To create a secret letter from a regular letter, we must use a number as a **secret key**. Both I and Ceasar likes the number 3, so we’ll use that.

In [None]:
A + 3 = D   T + 3 = W   Z + 3 = C 

We start with A and count forward 3 letters: B, C, D. So the letter A becomes the letter D. To decode, we do the same but in reverse. We start with D and count backward to get A. 

Now, we'll try to implement this in code! Below is a code cell where you find some skeleton code for an `encode()` and a `decode()` function. Fill in the missing parts of the functions so they can be used to encrypt and decrypt the input. You can run the cell to verify if your solution works as expected.

In [None]:
alphabet = "abcdefghijklmnopqrstuvwxyz"

def encode(character, key):
    """
    TODO: 
    Implement Caesar cipher encoding for a single lowercase letter.
    """

    return  # Replace this with your code

def decode(character, key):
    """
    TODO: 
    Implement Caesar cipher decoding for a single lowercase letter.
    """

    return  # Replace this with your code

# Test examples
print(encode("a", 17))  # Expected output: 'r'
print(decode("r", 17))  # Expected output: 'a'


<details>
<summary><strong>💡 Hint</strong></summary>

Encryption steps:
1. Find the index of the character in the alphabet.  
2. Add the key to this index to "shift" the letter.  
3. Use some trickery to wrap around if you go past 'z', like modulus operations.  
4. Return the new letter from the alphabet.

Decryption steps:
1. Find the index of the character in the alphabet.
2. Subtract the key to reverse the shift.
3. Use some trickery to wrap around if you go before 'z'.
4. Return the original letter from the alphabet.

</details>


Now that we have some functions, let's use them to encode words and phrases. We'll go through each letter in the word and encode it if it's in the alphabet (we'll skip characters like periods and spaces). Below is a code cell where we use the prior functions to encrypt and decrypt phrases. Running it should display the encryption and decrytion of `hello world`. Run it to see for yourself. 

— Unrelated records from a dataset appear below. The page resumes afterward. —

-- ==== Sys2Proof/Machine/Flags.lean ====
section
/-! DEFINITION. The control-register words as the host reads them, the flag computations of the
commands, and the interrupt output (spec 10_state.md section 4, 60_exceptions.md section 3). -/

namespace Sys2Proof.Machine

/-- The 4-bit code of an error (60_exceptions.md R210). -/
def errCodeBits : ErrCode → BitVec 4
  | .none => 0x0#4
  | .illegal => 0x1#4
  | .divZero => 0x2#4
  | .nonCoprime => 0x3#4
  | .range => 0x4#4
  | .rng => 0x5#4

/-- STATUS.BUSY: 1 exactly while the phase is BUSY (10_state.md R45, R54). -/
def busy (s : State) : Bool := decide (s.engine.phase = .busy)

/-- A flag as one bit of a control register. -/
def flagBit (f : Bool) : BitVec 1 := BitVec.ofBool f

/-- The PARAM word, `0x00140000 + L` (R42): reserved 31:24, ROUNDS 23:16, LIMBS 15:0. -/
def paramWord (p : Params) : Word :=
  0#8 ++ (BitVec.ofNat 8 mrRounds ++ BitVec.ofNat 16 p.limbs)

/-- The CTRL word: IE in bit 0, all else reads 0 (R43). -/
def ctrlWord (s : State) : Word := 0#31 ++ flagBit s.ctrlIe

/-- The STATUS word, from bit 31 down to bit 0: 31:21 reserved, WCNT 20:16, 15:12 reserved, ERRCODE
11:8, 7:6 reserved, VSIGN, USIGN, NCOP, COMP, ERR, BUSY (R44). -/
def statusWord (s : State) : Word :=
  0#11 ++ (s.status.wcnt ++ (0#4 ++ (errCodeBits s.status.errcode ++ (0#2 ++
    (flagBit s.status.vsign ++ (flagBit s.status.usign ++ (flagBit s.status.ncop ++
      (flagBit s.status.comp ++ (flagBit s.status.err ++ flagBit (busy s))))))))))

/-- The INT_STATUS word: DONE_P in bit 0, OVR in bit 1 (R51). -/
def intStatusWord (s : State) : Word :=
  0#30 ++ (flagBit s.intStatus.ovr ++ flagBit s.intStatus.doneP)

/-- The interrupt output, `irq = CTRL.IE AND INT_STATUS.DONE_P` (60_exceptions.md R217). -/
def irq (s : State) : Bool := s.ctrlIe && s.intStatus.doneP

/-- `NCOP <- (g != 1)` (R48). -/
def ncopOf (g : Nat) : Bool := decide (g ≠ 1)

/-- The sign bit of a Bézout coefficient: 1 when it is negative, so 0 for zero (R36). -/
def signOf (c : Int) : Bool := decide (c < 0)

/-- W1C: writing 1 clears the bit, writing 0 leaves it (R51). -/
def writeOneToClear (old written : Bool) : Bool := old && !written

end Sys2Proof.Machine
end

*NB: Before running this cell, make sure you’ve already run the one above that defines the encode and decode functions. Otherwise, this code won’t work!*

In [None]:
key = 17
message = "hello world"

output = ""

for character in message:
    if character in alphabet:
        output = output + encode(character, key)
    else:
        output = output + character


print(output)

key = 17
message = "yvccf nficu"
output = ""

for character in message:
    if character in alphabet:
        output = output + decode(character, key)
    else:
        output = output + character

print(output)

In the same way we wrote functions to encode and decode individual letters, we now want to create functions to encrypt and decrypt entire messages. Your next task is to automate what we did above to encrypt and decrypt messages. Your task is to:
1. Write a function `encrypt()` that takes `message` and `key` as input, and returns the encrypted message using this key.
2. Write a function `decrypt()` that takes `secretmessage` and `key` as input, and returns the decrypted message using this key.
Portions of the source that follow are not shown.